When George Vanderbilt moved into Biltmore – the largest home in America at 178,000 square feet – one newspaper in 1899 wondered what the point was.
The goals of the country's richest during the Gilded Age, it said, seemed to be "devoting themselves to pleasure regardless of expense." But often they got the reverse: "Devotion to expense regardless of pleasure.
George didn't spend much time in the 250-room mansion which, by the time he died, had nearly bankrupted him.
Twenty years before Biltmore was constructed, the New York Daily Tribune wrote that "The Vanderbilt money is certainly bringing no happiness to its present claimants."
Money buys happiness in the same way drugs bring pleasure: Incredible if done right, dangerous if used to mask a weakness, and disastrous when no amount is enough.
The highest forms of wealth are measured differently.
A few stick out:
Five-year-old Franklin Roosevelt complained that his life was dictated by rules. So his mother gave him a day free of structure – he could do whatever he pleased. Sara Roosevelt wrote in her diary that day: "Quite of his own accord, he went contently back to his routine."

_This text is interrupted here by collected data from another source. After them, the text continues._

/-- One entry of a direct opcode: none where an item it needs is missing or an index lies outside its table. -/
def State.directEntry (s : State) (op : Nat) (q : Params) : Option TblEntry :=
  let d := Params.val q 1
  if op = 0x0601 then
    let e := s.routeRun q d 99 2 3 4 5
    some { e with w0 := if eEn e.w0 then e.w0 else e.w0 + 2 ^ 31 }
  else if op = 0x0602 then
    let i := Params.val q 2
    if !(Params.has q 2) || decide (tblLimit d ≤ i) then none
    else
      let b := s.entryBase d i
      some { b with w1 := ((Params.val? q 3).getD b.w1) % 2 ^ 24, w2 := (Params.val? q 4).getD b.w2, clear := false, moved := none }
  else
    let b := s.entryBase 0 d
    some { b with w2 := (Params.val? q 2).getD b.w2, clear := true }

/-- The entries of a direct opcode, or the reply that refuses them: 1 to 16 of them. -/
def State.directEntries (s : State) (r : Req) (op : Nat) (p : Params) : Reply ⊕ List TblEntry :=
  match s.refuses r op (directSchema op) p, entryRuns ((directSchema op).map PSpec.ty) p with
  | some e, _ => .inl e
  | none, none => .inl (Reply.err Status.badParam)
  | none, some runs =>
    if runs.length = 0 ∨ 16 < runs.length then .inl (Reply.err Status.badParam)
    else
      let es := runs.map (s.directEntry op)
      if es.all Option.isSome then .inr ((es.filterMap id).foldl putEntry []) else .inl (Reply.err Status.badParam)

/-- Every run has all its items in the listed order (R279). -/
def directOrder (op : Nat) (p : Params) : Bool :=
  match entryRuns ((directSchema op).map PSpec.ty) p with
  | some runs => runs.all (fun q => q.map Tlv.ty == (directSchema op).map PSpec.ty)
  | none => false

/-- A request that the hardware fast path carries (R370). -/
def State.isFast (s : State) (r : Req) : Bool :=
  r.direct && !r.ordered && !r.fence && !r.all && r.device == s.ownIndex

/-- The tables with the commits that wait applied: what the engine checks its commands against (R276). -/
def State.future (s : State) : State := s.anvil.commits.foldl (fun s c => s.applyEntries s c.entries) s

/-- The fast path (R279): every entry is checked first; the entries form one commit of the DIRECT list. One that R262 will refuse completes its command with
INTERNAL (R276): the reply leaves before the commit is applied, so that the tables in force by then are looked at now. -/
def State.fastPath (s : State) (op : Nat) (r : Req) (p : Params) : State :=
  let s := s.count CMD.DIRECT
  match s.directEntries r op p with
  | .inl e => s.finish r op e
  | .inr es =>
    let held := ((s.anvil.commits.filter (fun c => c.list == 2)).map (fun c => c.entries.length)).sum
    if !directOrder op p then s.finish r op (Reply.err Status.badParam)
    else if 1024 < held + es.length then s.finish r op (Reply.err Status.noResource)
    else
      let n := s.duePass
      let f := s.future
      let ok := (f.applyEntries f es).tblCheck.1 == 0
      let s := s.addCommit 2 r.channel es [] none
      if ok then (s.count ANVIL.DIRECT_OPS).finish r op (Reply.ok (le 8 n)) else s.finish r op (Reply.err Status.internal)

/-- The same opcode carried out by the firmware: the reply waits for the commit. -/
def State.slowPath (s : State) (op : Nat) (r : Req) (p : Params) : State :=
  match s.directEntries r op p with
  | .inl e => s.finish r op e
  | .inr es => s.addCommit 1 r.channel es [] (some ⟨r.channel, r.tag, op, Reply.ok (le 8 s.duePass)⟩)

/-- ROUTE_SET (R279). -/
def execRouteSet (r : Req) (p : List Tlv) (s : State) : Out :=
  .next (if s.isFast r then s.fastPath 0x0601 r p else s.slowPath 0x0601 r p)

/-- GAIN_SET (R279). -/
def execGainSet (r : Req) (p : List Tlv) (s : State) : Out :=
  .next (if s.isFast r then s.fastPath 0x0602 r p else s.slowPath 0x0602 r p)

/-- ROUTE_CLEAR (R279). -/
def execRouteClear (r : Req) (p : List Tlv) (s : State) : Out :=
  .next (if s.isFast r then s.fastPath 0x0603 r p else s.slowPath 0x0603 r p)

/-- DIRECT_FAST_PATH (R279, R370): a direct request is carried by the hardware fast path. -/
def execDirectFastPath (opcode : Nat) (r : Req) (p : List Tlv) (s : State) : Out :=
  .next (if 0x0601 ≤ opcode ∧ opcode ≤ 0x0603 ∧ s.isFast r then s.fastPath opcode r p else s)

/-! ## BUS_SET and FABRIC_LOAD (R278, R287) -/

/-- Ranges of the term pool that buses other than b hold: bus, base, count, by rising base (assumption 15). -/
def State.heldRanges (s : State) (b : Nat) : List (Nat × Nat × Nat) :=
  let l := ((List.range 256).filter (fun o => o != b && s.get (BUS.TERM_COUNT o) != 0)).map
    (fun o => (o, s.get (BUS.TERM_BASE o), s.get (BUS.TERM_COUNT o)))
  l.mergeSort (fun x y => decide (x.2.1 ≤ y.2.1))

There's a difference between working hard because you want to and working hard because someone else told you you had to, and how to do it, and when to do it. Even if you're doing the same work, the independence of doing it on your own terms changes everything in the same way that sleeping in a tent is fun when you're camping but miserable when you're homeless.
To me, the highest form of wealth is controlling your time.
Wealth can lead to time independence, but it's never assured. It can be the opposite, as whatever created the wealth – whether a company or an inheritance – creates a claim on your time in equal proportion to its financial reward. A great number of CEOs fall into this category: They have an abundance of wealth and not a moment of free time or scheduling control even when it's desired, which is its own form of poverty.
Charlie Munger summed it up: "I did not intend to get rich. I just wanted to get independent." It's a wonderful goal, and harder to measure than net worth.
There's a scene in the documentary The Queen of Versailles when the son of a man whose ability to make money was exceeded only by his desire to spend it, causing a family fortune to shrivel near the edge of bankruptcy:
On my wedding day my father gave a speech, and he looked at my wife and he said, "You will never have anything to worry about in your life."
But now we worry every day.
A high form of wealth is avoiding that mess. And it isn't necessarily tied to how much money you have.
Keep two things in mind:
Desiring money beyond what you need to be happy is just an accounting hobby.
How much money people need to be happy is driven more by expectations than income.
A thing I've noticed over the years is that some of the wealthiest people think about money all the time – which is obvious, because it's causation. But it's an important observation because most people, despite aspiring to become one of the wealthiest, actually want something different: the ability to not have to think about money.
It's a different skill, but it's powerful when you make it work. A person whose expectations relative to income are calibrated so they don't even have to think about money has a higher form of wealth than someone with more money who's constantly thinking about making the numbers work.
This includes: Being able to say, "I don't know" when you don't know. Being able to speak critical truths about your industry without fear of retribution. The ability to make reasonable mistakes, and be open about them, without excessive worry. And not pretending to look busy to justify your salary.
There are high-paying careers that allow all those things. But there are so many that don't, and a lot of what people pass off as "hard work" and "grinding" is just finding ways to bury the truth. A job that lets you be open and honest pays a bonus that's hard to measure.